*** Opening EXCERPTED DATA ***

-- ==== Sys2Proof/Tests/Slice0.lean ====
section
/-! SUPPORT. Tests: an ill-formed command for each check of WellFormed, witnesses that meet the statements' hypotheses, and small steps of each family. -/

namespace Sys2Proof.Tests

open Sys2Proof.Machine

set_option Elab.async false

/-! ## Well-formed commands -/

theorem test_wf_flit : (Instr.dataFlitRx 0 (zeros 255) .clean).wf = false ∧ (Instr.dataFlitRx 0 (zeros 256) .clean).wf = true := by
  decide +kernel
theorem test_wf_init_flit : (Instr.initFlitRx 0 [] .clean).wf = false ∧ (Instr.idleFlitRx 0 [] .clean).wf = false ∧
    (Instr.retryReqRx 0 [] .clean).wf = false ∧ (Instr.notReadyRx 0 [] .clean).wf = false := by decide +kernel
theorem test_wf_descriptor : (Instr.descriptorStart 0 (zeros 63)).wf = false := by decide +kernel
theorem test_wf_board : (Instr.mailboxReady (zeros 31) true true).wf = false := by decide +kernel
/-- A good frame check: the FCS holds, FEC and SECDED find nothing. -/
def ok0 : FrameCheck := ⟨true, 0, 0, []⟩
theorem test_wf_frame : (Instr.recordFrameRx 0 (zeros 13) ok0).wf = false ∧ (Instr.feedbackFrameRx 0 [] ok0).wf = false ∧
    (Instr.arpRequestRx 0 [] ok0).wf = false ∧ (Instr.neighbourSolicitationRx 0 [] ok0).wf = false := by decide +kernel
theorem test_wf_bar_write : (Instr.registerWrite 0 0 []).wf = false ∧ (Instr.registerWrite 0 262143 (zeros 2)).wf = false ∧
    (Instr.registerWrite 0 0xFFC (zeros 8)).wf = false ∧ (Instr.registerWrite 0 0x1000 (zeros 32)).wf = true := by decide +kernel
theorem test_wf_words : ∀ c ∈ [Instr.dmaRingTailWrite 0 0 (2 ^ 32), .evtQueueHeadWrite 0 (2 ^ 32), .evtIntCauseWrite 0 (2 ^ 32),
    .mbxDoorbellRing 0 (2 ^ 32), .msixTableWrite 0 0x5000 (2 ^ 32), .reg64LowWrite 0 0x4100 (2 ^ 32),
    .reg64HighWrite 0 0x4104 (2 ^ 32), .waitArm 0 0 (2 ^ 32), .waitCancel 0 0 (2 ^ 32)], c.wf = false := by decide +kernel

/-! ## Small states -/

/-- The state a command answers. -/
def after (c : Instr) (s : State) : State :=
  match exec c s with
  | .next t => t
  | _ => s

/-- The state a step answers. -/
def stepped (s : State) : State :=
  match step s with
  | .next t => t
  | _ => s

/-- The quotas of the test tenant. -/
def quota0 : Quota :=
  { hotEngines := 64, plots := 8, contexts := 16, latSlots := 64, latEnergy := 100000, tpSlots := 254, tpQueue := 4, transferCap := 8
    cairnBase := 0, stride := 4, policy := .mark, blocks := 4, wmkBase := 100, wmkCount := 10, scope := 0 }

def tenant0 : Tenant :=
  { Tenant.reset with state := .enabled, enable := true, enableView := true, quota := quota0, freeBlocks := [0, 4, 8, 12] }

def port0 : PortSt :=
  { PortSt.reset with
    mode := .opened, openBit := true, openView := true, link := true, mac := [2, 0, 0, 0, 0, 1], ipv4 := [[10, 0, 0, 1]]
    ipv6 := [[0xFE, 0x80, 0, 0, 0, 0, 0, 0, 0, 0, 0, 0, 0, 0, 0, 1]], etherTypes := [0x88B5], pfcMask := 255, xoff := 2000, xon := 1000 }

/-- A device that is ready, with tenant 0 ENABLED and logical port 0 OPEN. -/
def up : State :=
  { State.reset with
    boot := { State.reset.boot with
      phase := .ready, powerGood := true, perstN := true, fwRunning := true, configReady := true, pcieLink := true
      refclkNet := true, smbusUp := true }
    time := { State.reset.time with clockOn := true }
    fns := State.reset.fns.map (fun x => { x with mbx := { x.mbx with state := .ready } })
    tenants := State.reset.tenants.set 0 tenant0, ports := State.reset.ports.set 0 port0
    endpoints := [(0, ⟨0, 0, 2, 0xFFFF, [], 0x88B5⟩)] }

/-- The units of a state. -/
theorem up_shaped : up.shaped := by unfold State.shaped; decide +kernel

*** Closing EXCERPTED DATA ***
*** Opening EXCERPTED DATA ***

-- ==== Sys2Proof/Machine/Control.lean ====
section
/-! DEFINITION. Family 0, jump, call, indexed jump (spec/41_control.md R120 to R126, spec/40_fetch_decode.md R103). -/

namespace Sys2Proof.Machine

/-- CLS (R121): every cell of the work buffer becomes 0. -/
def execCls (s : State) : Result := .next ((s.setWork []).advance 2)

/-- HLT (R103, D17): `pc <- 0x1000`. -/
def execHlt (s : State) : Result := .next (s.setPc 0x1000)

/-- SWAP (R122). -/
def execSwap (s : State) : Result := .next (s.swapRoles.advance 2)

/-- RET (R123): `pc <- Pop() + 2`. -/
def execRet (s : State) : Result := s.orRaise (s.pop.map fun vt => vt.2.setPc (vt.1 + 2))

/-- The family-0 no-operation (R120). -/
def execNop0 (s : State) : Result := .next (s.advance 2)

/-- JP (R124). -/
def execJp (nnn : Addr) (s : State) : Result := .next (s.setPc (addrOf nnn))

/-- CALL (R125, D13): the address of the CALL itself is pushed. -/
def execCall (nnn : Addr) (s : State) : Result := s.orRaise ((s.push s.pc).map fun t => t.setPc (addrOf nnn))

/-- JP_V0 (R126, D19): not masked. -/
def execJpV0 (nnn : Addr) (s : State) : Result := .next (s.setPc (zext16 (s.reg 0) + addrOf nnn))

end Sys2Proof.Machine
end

*** Closing EXCERPTED DATA ***

WHAT THIS TASK INVOLVES - Copy out, word for word, the part of the entries above that begins at the line with "set_option Elab.async false" and ends at the line with "theorem test_wf_words : ∀", including both.

EXERCISE ANSWER -
set_option Elab.async false

/-! ## Well-formed commands -/

theorem test_wf_flit : (Instr.dataFlitRx 0 (zeros 255) .clean).wf = false ∧ (Instr.dataFlitRx 0 (zeros 256) .clean).wf = true := by
  decide +kernel
theorem test_wf_init_flit : (Instr.initFlitRx 0 [] .clean).wf = false ∧ (Instr.idleFlitRx 0 [] .clean).wf = false ∧
    (Instr.retryReqRx 0 [] .clean).wf = false ∧ (Instr.notReadyRx 0 [] .clean).wf = false := by decide +kernel
theorem test_wf_descriptor : (Instr.descriptorStart 0 (zeros 63)).wf = false := by decide +kernel
theorem test_wf_board : (Instr.mailboxReady (zeros 31) true true).wf = false := by decide +kernel
/-- A good frame check: the FCS holds, FEC and SECDED find nothing. -/
def ok0 : FrameCheck := ⟨true, 0, 0, []⟩
theorem test_wf_frame : (Instr.recordFrameRx 0 (zeros 13) ok0).wf = false ∧ (Instr.feedbackFrameRx 0 [] ok0).wf = false ∧
    (Instr.arpRequestRx 0 [] ok0).wf = false ∧ (Instr.neighbourSolicitationRx 0 [] ok0).wf = false := by decide +kernel
theorem test_wf_bar_write : (Instr.registerWrite 0 0 []).wf = false ∧ (Instr.registerWrite 0 262143 (zeros 2)).wf = false ∧
    (Instr.registerWrite 0 0xFFC (zeros 8)).wf = false ∧ (Instr.registerWrite 0 0x1000 (zeros 32)).wf = true := by decide +kernel
theorem test_wf_words : ∀ c ∈ [Instr.dmaRingTailWrite 0 0 (2 ^ 32), .evtQueueHeadWrite 0 (2 ^ 32), .evtIntCauseWrite 0 (2 ^ 32),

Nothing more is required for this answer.